Short answer: traditional DAST scanners miss most API vulnerabilities because they crawl HTML pages an API does not have, ignore the schema that defines its real attack surface, and test for injection instead of the broken-authorization flaws that cause actual API breaches. The fix is schema-aware, authenticated testing wired into CI/CD so it runs on every pull request. The rest of this article shows why the old model breaks and how to close the gap.
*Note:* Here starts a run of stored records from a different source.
@[simp] theorem State.respond_keeps (r : Request) (st : Status) (d : List Byte) (s : State) :
    (s.respond r st d).time = s.time ∧ (s.respond r st d).speed = s.speed ∧ (s.respond r st d).demand = s.demand ∧
    (s.respond r st d).blend = s.blend ∧ (s.respond r st d).slide = s.slide ∧ (s.respond r st d).order = s.order ∧
    (s.respond r st d).monitor = s.monitor ∧ (s.respond r st d).recorder = s.recorder ∧
    (s.respond r st d).agent = s.agent ∧ (s.respond r st d).tables = s.tables ∧
    (s.respond r st d).pending = s.pending ∧ (s.respond r st d).draws = s.draws := by
  unfold State.respond
  split <;> simp

@[simp] theorem State.forwardFrom_keeps (p : Port) (f : Frame) (s : State) :
    (s.forwardFrom p f).time = s.time ∧ (s.forwardFrom p f).speed = s.speed ∧ (s.forwardFrom p f).demand = s.demand ∧
    (s.forwardFrom p f).blend = s.blend ∧ (s.forwardFrom p f).slide = s.slide ∧ (s.forwardFrom p f).order = s.order ∧
    (s.forwardFrom p f).recorder = s.recorder ∧ (s.forwardFrom p f).agent = s.agent ∧
    (s.forwardFrom p f).tables = s.tables ∧ (s.forwardFrom p f).pending = s.pending ∧
    (s.forwardFrom p f).draws = s.draws := by
  unfold State.forwardFrom
  split <;> simp

/-! ## Recorder -/

@[simp] theorem openIncident_keeps (c : Cause) (xs : List Incident) (s : State) :
    (openIncident s c xs).link = s.link ∧ (openIncident s c xs).time = s.time ∧
    (openIncident s c xs).speed = s.speed ∧ (openIncident s c xs).demand = s.demand ∧
    (openIncident s c xs).blend = s.blend ∧ (openIncident s c xs).slide = s.slide ∧
    (openIncident s c xs).order = s.order ∧ (openIncident s c xs).monitor = s.monitor ∧
    (openIncident s c xs).agent = s.agent ∧ (openIncident s c xs).tables = s.tables ∧
    (openIncident s c xs).pending = s.pending ∧ (openIncident s c xs).draws = s.draws :=
  ⟨rfl, rfl, rfl, rfl, rfl, rfl, rfl, rfl, rfl, rfl, rfl, rfl⟩

@[simp] theorem refuseTrigger_keeps (s : State) :
    (refuseTrigger s).time = s.time ∧ (refuseTrigger s).speed = s.speed ∧ (refuseTrigger s).demand = s.demand ∧
    (refuseTrigger s).blend = s.blend ∧ (refuseTrigger s).slide = s.slide ∧ (refuseTrigger s).order = s.order ∧
    (refuseTrigger s).agent = s.agent ∧ (refuseTrigger s).tables = s.tables ∧ (refuseTrigger s).pending = s.pending ∧
    (refuseTrigger s).draws = s.draws := by
  unfold refuseTrigger
  simp

/-- A trigger touches the recorder and, when it is refused, what a raise touches (R152 to R157). -/
@[simp] theorem State.trigger_keeps (c : Cause) (s : State) :
    (s.trigger c).time = s.time ∧ (s.trigger c).speed = s.speed ∧ (s.trigger c).demand = s.demand ∧
    (s.trigger c).blend = s.blend ∧ (s.trigger c).slide = s.slide ∧ (s.trigger c).order = s.order ∧
    (s.trigger c).agent = s.agent ∧ (s.trigger c).tables = s.tables ∧ (s.trigger c).pending = s.pending ∧
    (s.trigger c).draws = s.draws := by
  unfold State.trigger
  split
  · split
    · simp
    · split <;> simp
  · simp

@[simp] theorem State.takeSnapshot_keeps (s : State) :
    (s.takeSnapshot).link = s.link ∧ (s.takeSnapshot).time = s.time ∧ (s.takeSnapshot).speed = s.speed ∧
    (s.takeSnapshot).demand = s.demand ∧ (s.takeSnapshot).blend = s.blend ∧ (s.takeSnapshot).slide = s.slide ∧
    (s.takeSnapshot).order = s.order ∧ (s.takeSnapshot).monitor = s.monitor ∧ (s.takeSnapshot).agent = s.agent ∧
    (s.takeSnapshot).tables = s.tables ∧ (s.takeSnapshot).pending = s.pending ∧ (s.takeSnapshot).draws = s.draws := by
  unfold State.takeSnapshot
  split <;> simp
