-- ==== Sys2Proof/Laws/Closure.lean ====
section
/-! SUPPORT. The induction over the commands, packaged once: what every elementary effect keeps, every command keeps. `KeptWithin`
lists the effects an event can have once a received frame has been counted, `Kept` adds those of the other commands; `Kept.step` is
the induction. An invariant is proved by proving the fields. -/

namespace Sys2Proof.Machine

/-- The elementary effects of a monitor pass, and the taking of a free value, keep `P`. -/
structure KeptByPasses (P : State → Prop) : Prop where
  drawn : ∀ s, P s → P s.drawn
  raise : ∀ e s, P s → P (s.raise e)
  trigger : ∀ c s, c ≠ .failsafeEntry → P s → P (s.trigger c)
  failsafe : ∀ c n s, s.agent.part = .run → P s →
    P (State.leaveRun .failsafe (State.setCause c n (s.trigger .failsafeEntry)))
  run : ∀ m r s, P s → P (s.setRun m r)
  fallback : ∀ b s, P s → P { s with blend := { s.blend with fallback := b } }

/-- The elementary effects of the handling of one event keep `P`. -/
structure KeptWithin (P : State → Prop) : Prop extends KeptByPasses P where
  axleSpeed : ∀ i f s, P s → P (s.onAxleSpeed i f)
  ref : ∀ r s, P s → P (s.setRef r)
  demand : ∀ s, P s → P (s.setEff s.formDemand)
  source : ∀ d q p c s, s.agent.part = .run → p.level ≤ 1000 → p.floor ≤ 500 → P s →
    P (s.onSource d fun _ => acceptedSource q p c s.now s.tables.blend.demandLoss)
  restAxle : ∀ i s, P s → P (s.restAxle i)
  slip : ∀ i v s, P s → P (s.onAxleSlide i (AxleSlide.withSlip v))
  evaluated : ∀ g s, P s → P (s.onAxleSlide g.axle fun _ => s.evaluated g)
  extra : ∀ s, s.agent.part = .run → P s → P (s.takeEpoch .extra)
  report : ∀ n c g x y z s, s.agent.part = .run → P s → P (s.matchReport n c g x y z)
  time : ∀ t s, P s → P { s with time := t }
  overflow : ∀ p s, P s → P (s.countOverflow p)
  unclaimed : ∀ s, P s → P s.countUnclaimed
  demandRefused : ∀ s, P s → P s.countDemandRefused
  sampleRefused : ∀ s, P s → P s.countSampleRefused
  reportRefused : ∀ s, P s → P s.countReportRefused
  responseDropped : ∀ s, P s → P s.countResponseDropped
  accept : ∀ p o d k b s, s.hasRoom p = true → P s → P (s.accept p o d k b)
  forward : ∀ p f s, s.forwardRoom p = true → P s → P (s.placeForward p f)
  push : ∀ r s, s.agent.queue.length < 4 → P s → P { s with agent := { s.agent with queue := s.agent.queue ++ [r] } }

/-- The elementary effects of every command keep `P`. -/
structure Kept (P : State → Prop) : Prop extends KeptWithin P where
  pending : ∀ q s, P s → P (s.withPending q)
  powerOn : ∀ x l s, P s → P { State.powerOn x l with pending := s.pending, draws := s.draws }
  rx : ∀ p x s, P s → P (s.onPort p fun y => { y with rx := x })
  good : ∀ p s, P s → P (s.countGood p)
  badForm : ∀ p s, P s → P (s.countBadForm p)
  badCheck : ∀ p s, P s → P (s.countBadCheck p)
  completed : ∀ p s, (s.port p).line ≠ .idle → P s → P (s.onPort p PortState.completed)
  clear : ∀ s, P s → P s.clearLinkCounters
  loseSource : ∀ d s, s.demand.sources[d].timer.due s.now = true → P s → P (s.onSource d SourceRec.lose)
  regular : ∀ s, s.blend.timer.due s.now = true → P s → P s.regularEpoch
  holdExpiry : ∀ i s, s.slide.axles[i].holdTimer.due s.now = true → P s →
    P (s.onAxleSlide i (holdExpired s.tables.slide s.now))
  lockOut : ∀ t s, s.slide.trucks[t].timer.due s.now = true → P s → P (s.onTruckSlide t TruckSlide.lockOut)
  missDeadline : ∀ n s, (s.node n).exch.deadline.due s.now = true → P s → P (s.missDeadline n)
  controlLoss : ∀ s, s.order.controlLoss.due s.now = true → P s → P { s with order := { s.order with controlLoss := none } }
  line : ∀ l e d s, P s → P (s.setRecorder { s.recorder with lineActive := l, edge := e, debounce := d })
  pop : ∀ s, P s → P s.popRequest
  part : ∀ p s, s.agent.part ≠ .run → p ≠ .run → P s → P (s.withPart p)
  validation : ∀ n s, P s → P (s.withValidation n)
  enterRun : ∀ s, s.agent.part = .config → s.tables.validate = 0 → P s → P s.enterRun
  leave : ∀ p s, s.agent.part = .run → p ≠ .run → P s → P (s.leaveRun p)
  write : ∀ e d t s, s.agent.part ≠ .run → s.tables.written s.link.own e d = some t → P s → P { s with tables := t }
  load : ∀ c s, s.agent.part ≠ .run → P s → P (s.loadCount c)
  readEvents : ∀ s, P s → P (s.setEvents (s.monitor.events.drop 4))
  cut : ∀ n s, P s → P (s.cutNode n)
  restore : ∀ n s, P s → P (s.restoreNode n)
  markRead : ∀ n s, P s → P (s.markRead n)
  release : ∀ n s, P s → P (s.release n)
  softReset : ∀ a b s, s.agent.part ≠ .run → P s → a.length ≤ 1 → b.length ≤ 1 →
    ((s.port .a).line = .idle → a = []) → ((s.port .b).line = .idle → b = []) → P (s.softReset a b)

variable {P : State → Prop}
In September 2022 an attacker walked off with the personal records of up to 10 million Optus customers, close to 40% of Australia, straight out of a public API (as Reuters reported). No exploit chain, no zero-day. The endpoint required no authentication and returned a customer record for whatever identifier you asked for, so the attacker just counted upward and collected the lot. A conventional DAST scanner pointed at that service would almost certainly have reported nothing wrong.

That gap is what this article is about. Most dynamic application security testing tools were built for a web of server-rendered pages and HTML forms, and they quietly fall apart on the APIs that now carry the bulk of application traffic. The analyst firm Gartner had already projected that API abuses would become the leading attack vector behind enterprise data breaches (via VentureBeat), and incidents like Optus turned that forecast into routine news. What follows is why classic scanners miss API flaws, a bug one will never flag, and how to get real API coverage running on every pull request.

What traditional DAST was built to do

Start with a clean definition, because the gap follows straight from it. Dynamic application security testing is a black-box method: it probes a running application from the outside, with no access to the source code, and watches how the system answers a stream of simulated attacks. That outside-in stance is what separates it from its two siblings, and the three approaches split the work like this:

A first-generation DAST tool earns its findings by crawling. It loads a URL, parses every link and form, follows them to map the application, then fuzzes each input it found with injection strings and watches for something to break. The model rested on one assumption that held for years: the application advertises its own attack surface through HTML. A server-rendered monolith did exactly that, which is also why DAST automates the kind of probing a penetration tester does by hand, scaling to every build without ever fully replacing a human's creativity.

Why that model breaks on modern APIs

An API-first architecture violates that assumption point by point. There are no pages to crawl, the inputs live in a schema the scanner cannot see, and the credentials are harder to carry than a cookie. Point a crawler at a JSON API and it loads one shell document, finds almost nothing to follow, and returns a short clean report that reflects its own blindness rather than your security.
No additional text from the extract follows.